• **DATA EXTRACT**
——————————
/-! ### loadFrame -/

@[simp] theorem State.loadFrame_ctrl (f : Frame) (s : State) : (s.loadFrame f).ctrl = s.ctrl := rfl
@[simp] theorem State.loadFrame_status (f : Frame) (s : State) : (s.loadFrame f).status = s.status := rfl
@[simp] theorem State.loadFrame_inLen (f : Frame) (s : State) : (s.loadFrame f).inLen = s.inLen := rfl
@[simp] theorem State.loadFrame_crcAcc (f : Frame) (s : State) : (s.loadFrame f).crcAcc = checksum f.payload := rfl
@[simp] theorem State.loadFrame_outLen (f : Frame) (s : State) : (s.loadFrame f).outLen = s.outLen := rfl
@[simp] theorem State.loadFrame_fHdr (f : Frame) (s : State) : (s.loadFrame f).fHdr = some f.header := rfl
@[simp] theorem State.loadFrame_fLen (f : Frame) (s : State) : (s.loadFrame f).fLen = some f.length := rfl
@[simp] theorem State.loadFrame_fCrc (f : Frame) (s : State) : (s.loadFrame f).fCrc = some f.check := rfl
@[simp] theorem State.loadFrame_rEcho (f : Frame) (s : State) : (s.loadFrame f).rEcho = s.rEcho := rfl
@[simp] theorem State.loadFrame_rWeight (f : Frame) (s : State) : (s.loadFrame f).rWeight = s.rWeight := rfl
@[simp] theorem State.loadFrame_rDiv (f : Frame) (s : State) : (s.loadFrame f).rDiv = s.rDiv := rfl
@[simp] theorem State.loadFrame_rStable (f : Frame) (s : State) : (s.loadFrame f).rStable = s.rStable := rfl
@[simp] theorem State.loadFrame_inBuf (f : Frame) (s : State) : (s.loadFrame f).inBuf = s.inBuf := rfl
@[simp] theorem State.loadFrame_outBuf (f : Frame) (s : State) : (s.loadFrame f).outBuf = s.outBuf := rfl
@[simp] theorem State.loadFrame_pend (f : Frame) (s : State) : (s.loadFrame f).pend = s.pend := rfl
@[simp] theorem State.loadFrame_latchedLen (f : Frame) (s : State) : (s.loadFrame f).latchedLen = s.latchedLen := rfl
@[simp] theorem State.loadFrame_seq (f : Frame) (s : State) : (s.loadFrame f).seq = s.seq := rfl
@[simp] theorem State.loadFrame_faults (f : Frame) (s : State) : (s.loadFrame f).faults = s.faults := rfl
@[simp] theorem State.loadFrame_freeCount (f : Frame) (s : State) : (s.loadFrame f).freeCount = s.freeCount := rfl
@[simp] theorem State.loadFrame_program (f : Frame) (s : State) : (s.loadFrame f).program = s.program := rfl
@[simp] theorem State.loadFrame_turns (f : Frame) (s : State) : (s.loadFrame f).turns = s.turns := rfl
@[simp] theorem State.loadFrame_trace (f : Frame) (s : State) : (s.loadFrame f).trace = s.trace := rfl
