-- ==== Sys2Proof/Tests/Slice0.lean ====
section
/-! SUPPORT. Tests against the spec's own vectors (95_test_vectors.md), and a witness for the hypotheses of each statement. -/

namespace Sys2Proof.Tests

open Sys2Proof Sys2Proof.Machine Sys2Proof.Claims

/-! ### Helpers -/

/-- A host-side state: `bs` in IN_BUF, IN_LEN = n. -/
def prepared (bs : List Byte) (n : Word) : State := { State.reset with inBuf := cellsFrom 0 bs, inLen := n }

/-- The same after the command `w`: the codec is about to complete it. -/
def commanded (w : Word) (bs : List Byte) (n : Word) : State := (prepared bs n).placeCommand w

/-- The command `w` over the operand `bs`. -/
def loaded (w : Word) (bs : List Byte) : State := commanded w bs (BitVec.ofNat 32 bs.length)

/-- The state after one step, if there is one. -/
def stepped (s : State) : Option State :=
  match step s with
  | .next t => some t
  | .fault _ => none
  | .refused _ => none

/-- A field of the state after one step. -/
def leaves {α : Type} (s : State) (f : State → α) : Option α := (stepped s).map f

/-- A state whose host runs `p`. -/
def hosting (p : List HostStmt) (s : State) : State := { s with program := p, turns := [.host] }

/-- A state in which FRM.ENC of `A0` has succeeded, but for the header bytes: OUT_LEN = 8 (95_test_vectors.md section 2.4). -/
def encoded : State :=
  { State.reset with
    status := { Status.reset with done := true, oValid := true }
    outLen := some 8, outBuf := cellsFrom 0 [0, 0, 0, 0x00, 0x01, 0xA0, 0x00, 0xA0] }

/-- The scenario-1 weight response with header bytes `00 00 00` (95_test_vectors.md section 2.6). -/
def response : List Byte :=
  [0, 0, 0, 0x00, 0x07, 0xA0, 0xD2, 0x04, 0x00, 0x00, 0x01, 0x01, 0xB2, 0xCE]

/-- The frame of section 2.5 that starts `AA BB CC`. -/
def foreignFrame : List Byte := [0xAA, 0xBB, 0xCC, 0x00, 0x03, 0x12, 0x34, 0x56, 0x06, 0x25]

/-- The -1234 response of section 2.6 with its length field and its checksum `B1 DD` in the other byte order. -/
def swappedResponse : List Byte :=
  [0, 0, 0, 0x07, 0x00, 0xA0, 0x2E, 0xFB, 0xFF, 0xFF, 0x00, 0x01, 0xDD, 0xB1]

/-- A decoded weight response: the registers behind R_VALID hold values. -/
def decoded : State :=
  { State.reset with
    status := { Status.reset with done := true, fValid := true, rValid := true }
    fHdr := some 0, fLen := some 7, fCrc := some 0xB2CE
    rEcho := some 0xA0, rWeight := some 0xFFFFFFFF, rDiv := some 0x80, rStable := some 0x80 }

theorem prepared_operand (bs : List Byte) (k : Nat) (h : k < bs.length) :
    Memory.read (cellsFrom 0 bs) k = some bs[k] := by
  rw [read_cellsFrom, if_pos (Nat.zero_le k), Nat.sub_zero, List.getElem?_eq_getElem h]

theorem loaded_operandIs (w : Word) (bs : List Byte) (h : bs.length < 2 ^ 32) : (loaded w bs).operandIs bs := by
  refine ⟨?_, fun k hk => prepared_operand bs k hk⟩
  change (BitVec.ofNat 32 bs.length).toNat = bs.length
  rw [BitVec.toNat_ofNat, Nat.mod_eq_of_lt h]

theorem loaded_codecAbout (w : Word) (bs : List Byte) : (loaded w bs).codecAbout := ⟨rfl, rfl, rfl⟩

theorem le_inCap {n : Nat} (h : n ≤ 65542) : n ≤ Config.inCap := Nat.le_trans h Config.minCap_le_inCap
——————————
• **TASK BRIEF**
Please return the lines above that run from the line containing "s.ctrl := rfl" to the line containing "s.rStable := rfl", inclusive, exactly and with no other lines.

• **EXERCISE SOLUTION**
@[simp] theorem State.loadFrame_ctrl (f : Frame) (s : State) : (s.loadFrame f).ctrl = s.ctrl := rfl
@[simp] theorem State.loadFrame_status (f : Frame) (s : State) : (s.loadFrame f).status = s.status := rfl
@[simp] theorem State.loadFrame_inLen (f : Frame) (s : State) : (s.loadFrame f).inLen = s.inLen := rfl
@[simp] theorem State.loadFrame_crcAcc (f : Frame) (s : State) : (s.loadFrame f).crcAcc = checksum f.payload := rfl
@[simp] theorem State.loadFrame_outLen (f : Frame) (s : State) : (s.loadFrame f).outLen = s.outLen := rfl
@[simp] theorem State.loadFrame_fHdr (f : Frame) (s : State) : (s.loadFrame f).fHdr = some f.header := rfl
@[simp] theorem State.loadFrame_fLen (f : Frame) (s : State) : (s.loadFrame f).fLen = some f.length := rfl
@[simp] theorem State.loadFrame_fCrc (f : Frame) (s : State) : (s.loadFrame f).fCrc = some f.check := rfl
@[simp] theorem State.loadFrame_rEcho (f : Frame) (s : State) : (s.loadFrame f).rEcho = s.rEcho := rfl
@[simp] theorem State.loadFrame_rWeight (f : Frame) (s : State) : (s.loadFrame f).rWeight = s.rWeight := rfl
@[simp] theorem State.loadFrame_rDiv (f : Frame) (s : State) : (s.loadFrame f).rDiv = s.rDiv := rfl
@[simp] theorem State.loadFrame_rStable (f : Frame) (s : State) : (s.loadFrame f).rStable = s.rStable := rfl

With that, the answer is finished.